Extract structured JSON from images:
from PIL import Image
from vlmrun.client import VLMRun
from vlmrun.client.types import GenerationConfig, AgentSkill

client = VLMRun(api_key="<VLMRUN_API_KEY>")

response = client.image.generate(
    images=[Image.open("photo.jpg")],
    model="vlm-1",
    config=GenerationConfig(
        skills=[AgentSkill(skill_name="invoice-extraction", version="latest")]
    )
)

Document → JSON

Extract structured JSON from documents:
from pathlib import Path
from vlmrun.client import VLMRun
from vlmrun.client.types import GenerationConfig, AgentSkill

client = VLMRun(api_key="<VLMRUN_API_KEY>")

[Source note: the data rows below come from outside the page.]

/-- Settles O12: the thresholds by the stated codes; the shutdown ends in the state `shutDown`, the trip in its latch. -/
theorem thermal : Obligations.Thermal := by
  refine ⟨fun temp s hhot hfirst hpor => ?_, fun temp s hcool hwarn => ?_, fun temp s hhot hpor htrip hdef hrun hst => ?_,
    fun s hdef hreset hunits => ?_, fun temp s hhot hpor hfirst hreset hunits => ?_, fun temp fw0 fw1 s hcool hhold hstart => ?_⟩
  · obtain ⟨t, hnext, hpwr, htemp⟩ := tWarnReached_facts hhot hfirst hpor
    exact ⟨t, hnext, hpwr, htemp, keeps_of_next mv_execTWarnReached hnext (by decide +kernel)⟩
  · obtain ⟨t, hnext, hpwr, htemp⟩ := tWarnClear_facts hcool hwarn
    exact ⟨t, hnext, hpwr, htemp, keeps_of_next mv_execTWarnClear hnext (by decide +kernel)⟩
  · obtain ⟨t, hnext, hrefuse, hpwr⟩ := tShutReached_facts hhot hpor htrip hdef hrun hst
    exact ⟨t, hnext, hrefuse, hpwr, keeps_of_next mv_execTShutReached hnext (by decide +kernel)⟩
  · have hnext := execTShutDeferralEnd_of_deferral hdef hreset hunits
    obtain ⟨hend, hsafe, hnand⟩ := tShutDeferralEnd_facts (s := s)
    exact ⟨_, hnext, hend, hsafe, hnand, flag_shutDown, keeps_trans keeps_deferralRecorded keeps_shutDown⟩
  · obtain ⟨u, hnext, hcause, hcore⟩ := tTrip_facts hhot hpor hfirst hreset hunits
    obtain ⟨htrip, hfault, hheld, hhold, hlink, hbuf⟩ := tripLatch_facts (s := u)
    exact ⟨_, hnext, htrip, hfault, hheld, hhold, hcause, hcore, hlink, hbuf,
      keepsParts_of_next mv_execTTrip hnext (by decide +kernel)⟩
  · have hstart' : (({ s with pwr := { s.pwr with thermalHold := false } } : State).put Reg.PWR_TEMP_TEMP temp).mayStart = true :=
      (mayStart_congr put_pwr).trans hstart
    have hnext : execThermalResetRelease temp fw0 fw1 s = .next ((({ s with pwr := { s.pwr with thermalHold := false } } : State).put
        Reg.PWR_TEMP_TEMP temp).startUp fw0 fw1) := if_neg (by simp [hhold, hcool])
    obtain ⟨hrun, himage, hcore⟩ := startUp_facts (a := fw0) (b := fw1) hstart'
    have hfree := startUp_pwr (a := fw0) (b := fw1) hstart' PowerSt.thermalHold (fun _ => rfl) (fun _ => rfl)
    rw [put_pwr] at hfree
    exact ⟨_, hnext, hfree, hrun, himage, hcore, keepsParts_of_next mv_execThermalResetRelease hnext (by decide +kernel)⟩

end Sys2Proof.Proofs
end

section
/-!
PERST_N, SYS_RST_N and power-on reset (02 R38 to R41, R44).
-/
set_option Elab.async false

namespace Sys2Proof.Proofs
open Sys2Proof.Machine Sys2Proof.Laws

section Hard
variable {s : State} {perst : Bool}

theorem resetUnits_facts : (s.resetUnits perst).pwr.inReset = true ∧ (s.resetUnits perst).pwr.faultLow = true ∧
    (s.resetUnits perst).lanes = [] ∧ (s.resetUnits perst).ports = [] ∧ (s.resetUnits perst).hq.cmds = [] :=
  ⟨rfl, rfl, rfl, rfl, rfl⟩

theorem resetUnits_keeps : (s.resetUnits perst).pwr.perst = s.pwr.perst ∧ (s.resetUnits perst).pwr.sysRst = s.pwr.sysRst ∧
    (s.resetUnits perst).pcie.linkUp = (s.pcie.linkUp && !perst) := ⟨rfl, rfl, rfl⟩

/-- A hard reset leaves the device held, with nothing on its lanes, ports and rings; the pins read as before. -/
theorem hardReset_facts : (s.hardReset perst).pwr.inReset = true ∧ (s.hardReset perst).pwr.faultLow = true ∧
    (s.hardReset perst).lanes = [] ∧ (s.hardReset perst).ports = [] ∧ (s.hardReset perst).hq.cmds = [] ∧
    (s.hardReset perst).pwr.perst = s.pwr.perst ∧ (s.hardReset perst).pwr.sysRst = s.pwr.sysRst := by
  obtain ⟨u, hstill, hmoves, -, -⟩ := hardReset_parts (s := s) (p := perst)
  obtain ⟨hheld, hfault, hlanes, hports, hcmds⟩ := resetUnits_facts (s := u) (perst := perst)
  obtain ⟨hperst, hsys, -⟩ := resetUnits_keeps (s := u) (perst := perst)
  rw [hmoves.pwr (by decide +kernel), hmoves.lanes (by decide +kernel), hmoves.ports (by decide +kernel), hmoves.hq (by decide +kernel)]
  exact ⟨hheld, hfault, hlanes, hports, hcmds, hperst.trans (of_still hstill PowerSt.perst fun _ => rfl),
    hsys.trans (of_still hstill PowerSt.sysRst fun _ => rfl)⟩

theorem hardReset_linkUp : (s.hardReset true).pcie.linkUp = false := by
  obtain ⟨u, -, hmoves, -, -⟩ := hardReset_parts (s := s) (p := true)
  rw [hmoves.pcie (by decide +kernel), resetUnits_keeps.2.2, Bool.not_true, Bool.and_false]

theorem hardReset_galley : (s.hardReset perst).get Reg.GAL_STATUS_SR = 2 := by
  obtain ⟨u, -, -, hsr, -⟩ := hardReset_parts (s := s) (p := perst)
  exact hsr

theorem hardReset_cause : (s.hardReset perst).flag (if perst then Reg.RST_CAUSE_PERST else Reg.RST_CAUSE_SYS) = true := by
  obtain ⟨u, -, -, -, hcause⟩ := hardReset_parts (s := s) (p := perst)
  exact hcause

/-- With no save under way an asserted reset takes effect at once. -/
theorem resetAsserted_of_free (hpor : s.pwr.por = false)
    (hfree : s.get Reg.PWR_HOLDUP_STATUS_STATE ≠ 1 ∧ s.get Reg.PWR_HOLDUP_STATUS_STATE ≠ 2 ∨ s.pwr.trip = true ∨ s.pwr.lockstep = true) :
    s.resetAsserted perst = s.hardReset perst := by
  rw [State.resetAsserted, if_neg (by simp [hpor])]
  refine if_neg fun hsave => ?_
  simp only [Bool.and_eq_true, Bool.or_eq_true, decide_eq_true_eq, Bool.not_eq_true'] at hsave
  obtain ⟨⟨hst, htrip⟩, hlock⟩ := hsave
  simp only [htrip, hlock, Bool.false_eq_true, or_self, or_false] at hfree
  omega

end Hard

section Assert
variable {s : State}

/-- The pin PERST_N, or SYS_RST_N, reads low. -/
abbrev withPerst (s : State) : State := { s with pwr := { s.pwr with perst := true } }
@[inherit_doc withPerst] abbrev withSysRst (s : State) : State := { s with pwr := { s.pwr with sysRst := true } }

theorem execPerstNAssert_of_free (hfirst : s.pwr.perst = false) (hpor : s.pwr.por = false)
    (hfree : s.get Reg.PWR_HOLDUP_STATUS_STATE ≠ 1 ∧ s.get Reg.PWR_HOLDUP_STATUS_STATE ≠ 2 ∨ s.pwr.trip = true ∨ s.pwr.lockstep = true) :
    execPerstNAssert s = .next ((withPerst s).hardReset true) := by
  rw [execPerstNAssert, if_neg (by simp [hfirst]), resetAsserted_of_free (s := withPerst s) hpor hfree]

theorem execSysRstNAssert_of_free (hfirst : s.pwr.sysRst = false) (hpor : s.pwr.por = false)
    (hfree : s.get Reg.PWR_HOLDUP_STATUS_STATE ≠ 1 ∧ s.get Reg.PWR_HOLDUP_STATUS_STATE ≠ 2 ∨ s.pwr.trip = true ∨ s.pwr.lockstep = true) :
    execSysRstNAssert s = .next ((withSysRst s).hardReset false) := by
  rw [execSysRstNAssert, if_neg (by simp [hfirst]), resetAsserted_of_free (s := withSysRst s) hpor hfree]
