-- ==== Sys2Proof/Decode.lean ====
section
/-! DEFINITION. The command port's encoding (spec 30_encoding.md Part B, R80 to R87): the opcode map, the decoder from
the bytes the host sent, total and rejecting by name, and the encoder. The byte order is most significant byte first
(20_memory.md R44). -/

namespace Sys2Proof

/-! ### Byte order (R42, R44) -/

/-- Four bytes as a 32-bit word, most significant first: `BE32` of R12. -/
def be32 (b0 b1 b2 b3 : Byte) : Word32 := b0 ++ b1 ++ b2 ++ b3

/-- Two bytes as an unsigned integer, most significant first: `BE16` of R12. -/
def be16 (b0 b1 : Byte) : Nat := b0.toNat * 256 + b1.toNat

/-- The bytes of a 32-bit word in the order the port carries them (R44). -/
def bytes32 (w : Word32) : List Byte :=
  [w.extractLsb' 24 8, w.extractLsb' 16 8, w.extractLsb' 8 8, w.extractLsb' 0 8]

/-- The bytes of a 16-bit word, most significant first (the u16 response of R88). -/
def bytes16 (w : Word16) : List Byte :=
  [w.extractLsb' 8 8, w.extractLsb' 0 8]

/-! ### The fields of a command word (R80) -/

/-- `CW[31:24]`. -/
def fieldOP (cw : Word32) : Byte := cw.extractLsb' 24 8
/-- `CW[23:16]`. -/
def fieldA (cw : Word32) : Byte := cw.extractLsb' 16 8
/-- `CW[15:8]`. -/
def fieldP (cw : Word32) : Byte := cw.extractLsb' 8 8
/-- `CW[7:0]`. -/
def fieldQ (cw : Word32) : Byte := cw.extractLsb' 0 8

/-! ### The opcode map (R84) -/

/-- The `OP` value of each mnemonic (R84). -/
def Opcode.toByte : Opcode → Byte
  | .adddata => 0x01
  | .parse => 0x02
  | .clrbuf => 0x03
  | .bufsize => 0x04
  | .crc8 => 0x10
  | .crcvfy => 0x11
  | .getbit => 0x20
  | .getbits => 0x21
  | .hinib => 0x22
  | .lonib => 0x23
  | .msb => 0x24
  | .rocker => 0x25
  | .action => 0x26
  | .cmdkind => 0x27
  | .dimtime => 0x28
  | .telegram => 0x30
  | .detect => 0x31
  | .decode => 0x32
  | .pktclass => 0x33

/-- The format of each mnemonic (R84). -/
def Opcode.format : Opcode → Format
  | .adddata => .S
  | .parse => .N
  | .clrbuf => .N
  | .bufsize => .N
  | .crc8 => .S
  | .crcvfy => .SA
  | .getbit => .BP
  | .getbits => .BPQ
  | .hinib => .B
  | .lonib => .B
  | .msb => .B
  | .rocker => .B
  | .action => .B
  | .cmdkind => .B
  | .dimtime => .B
  | .telegram => .S
  | .detect => .S
  | .decode => .SA
  | .pktclass => .S

/-- The rows of the opcode map, in the table's order. -/
def Opcode.all : List Opcode :=
  [.adddata, .parse, .clrbuf, .bufsize, .crc8, .crcvfy, .getbit, .getbits, .hinib, .lonib,
    .msb, .rocker, .action, .cmdkind, .dimtime, .telegram, .detect, .decode, .pktclass]

/-- The opcode an `OP` value stands for; `none` for the reserved values (R85). -/
def Opcode.ofByte (op : Byte) : Option Opcode := Opcode.all.find? (fun o => o.toByte == op)

/-- The formats followed by a length word and stream bytes (R81, R82). -/
def Format.hasStream : Format → Bool
  | .N => false
  | .B => false
  | .BP => false
  | .BPQ => false
  | .S => true
  | .SA => true

/-- Every must-be-zero field of the format is zero in `cw` (R81, R83). -/
def Format.reservedClear (f : Format) (cw : Word32) : Bool :=
  match f with
  | .N => fieldA cw == 0 && fieldP cw == 0 && fieldQ cw == 0
  | .B => fieldP cw == 0 && fieldQ cw == 0
  | .BP => fieldQ cw == 0
  | .BPQ => true
  | .S => fieldA cw == 0 && fieldP cw == 0 && fieldQ cw == 0
  | .SA => fieldP cw == 0 && fieldQ cw == 0

/-! ### The decoder -/

/-- What the front of the command port holds. `rest` is what stands behind the command (R87). -/
inductive Decoded where
  /-- Fewer bytes than one command: the block waits for the rest. -/
  | incomplete
  /-- A reserved opcode: four bytes are consumed (R85). -/
  | illegalOpcode (cw : Word32) (rest : List Byte)
  /-- A must-be-zero field is nonzero; the command has its whole length (R83, R87). -/
  | reservedField (cw : Word32) (rest : List Byte)
  /-- A command of the opcode map. -/
  | command (i : Instr) (rest : List Byte)
deriving DecidableEq, Repr

/-- The command of an opcode with operand fields `a`, `p`, `q` and stream `d`; fields the format does not use are
dropped (R84). -/
def Opcode.build (o : Opcode) (a p q : Byte) (d : List Byte) : Instr :=
  match o with
  | .adddata => .adddata d
  | .parse => .parse
  | .clrbuf => .clrbuf
  | .bufsize => .bufsize
  | .crc8 => .crc8 d
  | .crcvfy => .crcvfy a d
  | .getbit => .getbit a p
  | .getbits => .getbits a p q
  | .hinib => .hinib a
  | .lonib => .lonib a
  | .msb => .msb a
  | .rocker => .rocker a
  | .action => .action a
  | .cmdkind => .cmdkind a
  | .dimtime => .dimtime a
  | .telegram => .telegram d
  | .detect => .detect d
  | .decode => .decode a d
  | .pktclass => .pktclass d

/-- The stream operand of R82: the length word, then exactly that many bytes. `none` while they have not all arrived. -/
def takeStream : List Byte → Option (List Byte × List Byte)
  | l0 :: l1 :: l2 :: l3 :: t =>
    let n := (be32 l0 l1 l2 l3).toNat
    if n ≤ t.length then some (t.take n, t.drop n) else none
  | _ => none

/-- The command with its whole length read: refused for a nonzero must-be-zero field, else built (R83). -/
def decodeFields (o : Opcode) (cw : Word32) (d rest : List Byte) : Decoded :=
  if o.format.reservedClear cw then
    .command (o.build (fieldA cw) (fieldP cw) (fieldQ cw) d) rest
  else
    .reservedField cw rest

/-- Reads one command from the front of the port. Its length is told by the opcode alone (R87): a stream command with
a nonzero must-be-zero field still takes its length word and stream with it. -/
def decode (port : List Byte) : Decoded :=
  match port with
  | b0 :: b1 :: b2 :: b3 :: t =>
    let cw := be32 b0 b1 b2 b3
    match Opcode.ofByte (fieldOP cw) with
    | none => .illegalOpcode cw t
    | some o =>
      if o.format.hasStream then
        match takeStream t with
        | some (d, rest) => decodeFields o cw d rest
        | none => .incomplete
      else
        decodeFields o cw [] t
  | _ => .incomplete

/-! ### The encoder -/

/-- The opcode of a command. -/
def Instr.opcode : Instr → Opcode
  | .adddata _ => .adddata
  | .parse => .parse
  | .clrbuf => .clrbuf
  | .bufsize => .bufsize
  | .crc8 _ => .crc8
  | .crcvfy _ _ => .crcvfy
  | .getbit _ _ => .getbit
  | .getbits _ _ _ => .getbits
  | .hinib _ => .hinib
  | .lonib _ => .lonib
  | .msb _ => .msb
  | .rocker _ => .rocker
  | .action _ => .action
  | .cmdkind _ => .cmdkind
  | .dimtime _ => .dimtime
  | .telegram _ => .telegram
  | .detect _ => .detect
  | .decode _ _ => .decode
  | .pktclass _ => .pktclass

/-- The command word of opcode `op` and fields `A`, `P`, `Q` (R80). -/
def packCommand (op a p q : Byte) : Word32 := op ++ a ++ p ++ q

/-- The command word `CW` of a command (R80, R84). -/
def Instr.commandWord (i : Instr) : Word32 :=
  match i with
  | .adddata _ => packCommand Opcode.adddata.toByte 0 0 0
  | .parse => packCommand Opcode.parse.toByte 0 0 0
  | .clrbuf => packCommand Opcode.clrbuf.toByte 0 0 0
  | .bufsize => packCommand Opcode.bufsize.toByte 0 0 0
  | .crc8 _ => packCommand Opcode.crc8.toByte 0 0 0
  | .crcvfy expected _ => packCommand Opcode.crcvfy.toByte expected 0 0
  | .getbit byte pos => packCommand Opcode.getbit.toByte byte pos 0
  | .getbits byte lo hi => packCommand Opcode.getbits.toByte byte lo hi
  | .hinib byte => packCommand Opcode.hinib.toByte byte 0 0
  | .lonib byte => packCommand Opcode.lonib.toByte byte 0 0
  | .msb byte => packCommand Opcode.msb.toByte byte 0 0
  | .rocker code => packCommand Opcode.rocker.toByte code 0 0
  | .action status => packCommand Opcode.action.toByte status 0 0
  | .cmdkind nibble => packCommand Opcode.cmdkind.toByte nibble 0 0
  | .dimtime raw => packCommand Opcode.dimtime.toByte raw 0 0
  | .telegram _ => packCommand Opcode.telegram.toByte 0 0 0
  | .detect _ => packCommand Opcode.detect.toByte 0 0 0
  | .decode selector _ => packCommand Opcode.decode.toByte selector 0 0
  | .pktclass _ => packCommand Opcode.pktclass.toByte 0 0 0

/-- The length word `LW` of a stream (R82). -/
def lengthWord (stream : List Byte) : Word32 := BitVec.ofNat 32 stream.length

/-- The bytes the host sends for a command (R80 to R82, R87). -/
def encode (i : Instr) : List Byte :=
  bytes32 i.commandWord ++
    match i.stream? with
    | some d => bytes32 (lengthWord d) ++ d
    | none => []

/-- The pseudo-instruction `FEED [s]` of R91: `ADDDATA [s]`, then `PARSE`. -/
def feed (stream : List Byte) : List Instr := [.adddata stream, .parse]

/-- The bytes of several commands in issue order (R49). -/
def encodeAll (cmds : List Instr) : List Byte := cmds.flatMap encode

/-! ### The opcode table's words -/

/-- The bytes on the port of the instruction whose bits are `w`, numbered as spec/opcode_table.json numbers them: bits
31..0 are the command word, bits 63..32 the length word, then the stream bytes, eight bits each; a bit at or above
`nbits` is 0. -/
def tableBytes (nbits w : Nat) : List Byte :=
  let v := w % 2 ^ nbits
  let cw := BitVec.ofNat 32 v
  let lw := BitVec.ofNat 32 (v >>> 32)
  let hasStream := ((Opcode.ofByte (fieldOP cw)).map (fun o => o.format.hasStream)).getD false
  bytes32 cw ++
    if hasStream then
      bytes32 lw ++ (List.range lw.toNat).map (fun k => BitVec.ofNat 8 (v >>> (64 + 8 * k)))
    else []

/-- The command the decoder reads from the instruction whose bits are `w` (see `tableBytes`). -/
def decodeTableWord (nbits w : Nat) : Option Instr :=
  match decode (tableBytes nbits w) with
  | .command i _ => some i
  | .incomplete => none
  | .illegalOpcode _ _ => none
  | .reservedField _ _ => none

end Sys2Proof
end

response = client.document.generate(
    file=Path("invoice.pdf"),
    model="vlm-1",
    config=GenerationConfig(
        skills=[AgentSkill(skill_name="invoice-extraction", version="latest")]
    ),
)

Video → JSON

Extract structured JSON from videos:
from pathlib import Path
from vlmrun.client import VLMRun
from vlmrun.client.types import GenerationConfig, AgentSkill

client = VLMRun(api_key="<VLMRUN_API_KEY>")

response = client.video.generate(
    file=Path("recording.mp4"),
    model="vlm-1",
    config=GenerationConfig(
        skills=[AgentSkill(skill_name="meeting-notes", version="latest")]
    ),
    batch=True,
)
When skills are provided and domain is omitted, the platform creates a dynamic application from the skill’s prompt and JSON schema. You do not need to specify a domain.